What you are asked to do ▸
Go to the line in the data below that contains "auipc => exact .inl ⟨_, _, rfl⟩". Write it out exactly, along with every later line through the last, and nothing else.

Records excerpted from a collection:
-- ==== Sys2Proof/Laws/Ops.lean ====
section
/-! SUPPORT. One lemma for each shared operation of the meanings: everything it can do. Proofs cite these and do not
unfold the operation. -/

namespace Sys2Proof.Machine

/-- Everything a jump does (R119, R120). -/
theorem jumpAndLink_spec (rd : RegIdx) (target : Word) (s : State) :
    (jumpAndLink rd target s).pc = target ∧ (jumpAndLink rd target s).mem = s.mem ∧
      (jumpAndLink rd target s).runState = s.runState ∧ (jumpAndLink rd target s).haltCause = s.haltCause ∧
      (jumpAndLink rd target s).haltInfo = s.haltInfo ∧
      ∀ j, (jumpAndLink rd target s).reg j = if j = rd ∧ j ≠ 0#5 then s.pc + 4#32 else s.reg j := by
  refine ⟨rfl, ?_, ?_, ?_, ?_, fun j => ?_⟩ <;> simp [jumpAndLink, linkAddress, State.reg_setReg]

/-- Everything a branch does (R122): it sets the pc and nothing else. -/
theorem branch_cases (k : BranchKind) (rs1 rs2 : RegIdx) (imm : Word) (s : State) :
    (branchTaken k (s.reg rs1) (s.reg rs2) = true ∧ branch k rs1 rs2 imm s = s.setPc (s.pc + imm)) ∨
      (branchTaken k (s.reg rs1) (s.reg rs2) = false ∧ branch k rs1 rs2 imm s = s.setPc (s.pc + 4#32)) := by
  unfold branch
  cases h : branchTaken k (s.reg rs1) (s.reg rs2)
  · exact .inr ⟨rfl, rfl⟩
  · exact .inl ⟨rfl, rfl⟩

/-- Everything a load does (R129): it completes when its bytes are inside memory and else halts the hart. -/
theorem load_cases (w : Width) (e : Extension) (rd rs1 : RegIdx) (imm : Word) (s : State) :
    ((s.reg rs1 + imm).toNat + w.bytes ≤ s.mem.size ∧
        load w e rd rs1 imm s = s.writeResult rd (extend e (s.mem.readBytes (s.reg rs1 + imm).toNat w.bytes))) ∨
      (s.mem.size < (s.reg rs1 + imm).toNat + w.bytes ∧
        load w e rd rs1 imm s = s.raise (.outOfBounds (s.reg rs1 + imm))) := by
  unfold load effectiveAddress
  by_cases h : (s.reg rs1 + imm).toNat + w.bytes ≤ s.mem.size
  · exact .inl ⟨h, by rw [Memory.read_ok h]⟩
  · exact .inr ⟨by omega, by rw [Memory.read_error (by omega)]⟩

/-- Everything a store does (R135): it completes when its bytes are inside memory and else halts the hart. -/
theorem store_cases (w : Width) (rs1 rs2 : RegIdx) (imm : Word) (s : State) :
    ((s.reg rs1 + imm).toNat + w.bytes ≤ s.mem.size ∧
        store w rs1 rs2 imm s =
          (s.setMem (s.mem.writeBytes (s.reg rs1 + imm).toNat w.bytes (s.reg rs2))).advance) ∨
      (s.mem.size < (s.reg rs1 + imm).toNat + w.bytes ∧
        store w rs1 rs2 imm s = s.raise (.outOfBounds (s.reg rs1 + imm))) := by
  unfold store effectiveAddress
  by_cases h : (s.reg rs1 + imm).toNat + w.bytes ≤ s.mem.size
  · exact .inl ⟨h, by rw [Memory.write_ok _ h]⟩
  · exact .inr ⟨by omega, by rw [Memory.write_error _ (by omega)]⟩

/-- What the meaning of an instruction may answer: complete with one register result, set the pc, link and jump, store
inside memory, or halt with OutOfBounds at its data access. -/
def InstrEffect (i : Instr) (s : State) (r : Result) : Prop :=
  (∃ rd v, r = .next (s.writeResult rd v)) ∨
    (∃ t, r = .next (s.setPc t)) ∨
    (∃ rd t, r = .next (jumpAndLink rd t s)) ∨
    (∃ a w v, dataAccess i s = some (a, w) ∧ a.toNat + w.bytes ≤ s.mem.size ∧
      r = .next ((s.setMem (s.mem.writeBytes (k := 32) a.toNat w.bytes v)).advance)) ∨
    (∃ a w, dataAccess i s = some (a, w) ∧ s.mem.size < a.toNat + w.bytes ∧ r = .next (s.raise (.outOfBounds a)))

theorem load_effect {i : Instr} {w : Width} {rs1 : RegIdx} {imm : Word} {s : State} (e : Extension) (rd : RegIdx)
    (hd : dataAccess i s = some (s.reg rs1 + imm, w)) : InstrEffect i s (.next (load w e rd rs1 imm s)) := by
  rcases load_cases w e rd rs1 imm s with ⟨-, h⟩ | ⟨hb, h⟩
  · exact .inl ⟨rd, _, by rw [h]⟩
  · exact .inr (.inr (.inr (.inr ⟨_, w, hd, hb, by rw [h]⟩)))

theorem store_effect {i : Instr} {w : Width} {rs1 : RegIdx} {imm : Word} {s : State} (rs2 : RegIdx)
    (hd : dataAccess i s = some (s.reg rs1 + imm, w)) : InstrEffect i s (.next (store w rs1 rs2 imm s)) := by
  rcases store_cases w rs1 rs2 imm s with ⟨hb, h⟩ | ⟨hb, h⟩
  · exact .inr (.inr (.inr (.inl ⟨_, w, _, hd, hb, by rw [h]⟩)))
  · exact .inr (.inr (.inr (.inr ⟨_, w, hd, hb, by rw [h]⟩)))

theorem branch_effect {i : Instr} {s : State} (k : BranchKind) (rs1 rs2 : RegIdx) (imm : Word) :
    InstrEffect i s (.next (branch k rs1 rs2 imm s)) := by
  rcases branch_cases k rs1 rs2 imm s with ⟨-, h⟩ | ⟨-, h⟩ <;> exact .inr (.inl ⟨_, by rw [h]⟩)

/-- Every instruction has one of the five effects. -/
theorem exec_cases (i : Instr) (s : State) : InstrEffect i s (exec i s) := by
  cases i with
  | lui | auipc => exact .inl ⟨_, _, rfl⟩
  | jal | jalr => exact .inr (.inr (.inl ⟨_, _, rfl⟩))
  | beq | bne | blt | bge | bltu | bgeu => exact branch_effect ..
  | lb | lh | lw | lbu | lhu => exact load_effect _ _ rfl
  | sb | sh | sw => exact store_effect _ rfl
  | addi | slti | sltiu | xori | ori | andi | slli | srli | srai => exact .inl ⟨_, _, rfl⟩
  | add | sub | sll | slt | sltu | xor | srl | sra | or | and => exact .inl ⟨_, _, rfl⟩

end Sys2Proof.Machine
end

Result below ▸
  | lui | auipc => exact .inl ⟨_, _, rfl⟩
  | jal | jalr => exact .inr (.inr (.inl ⟨_, _, rfl⟩))
  | beq | bne | blt | bge | bltu | bgeu => exact branch_effect ..
  | lb | lh | lw | lbu | lhu => exact load_effect _ _ rfl
  | sb | sh | sw => exact store_effect _ rfl
  | addi | slti | sltiu | xori | ori | andi | slli | srli | srai => exact .inl ⟨_, _, rfl⟩
  | add | sub | sll | slt | sltu | xor | srl | sra | or | and => exact .inl ⟨_, _, rfl⟩

end Sys2Proof.Machine
end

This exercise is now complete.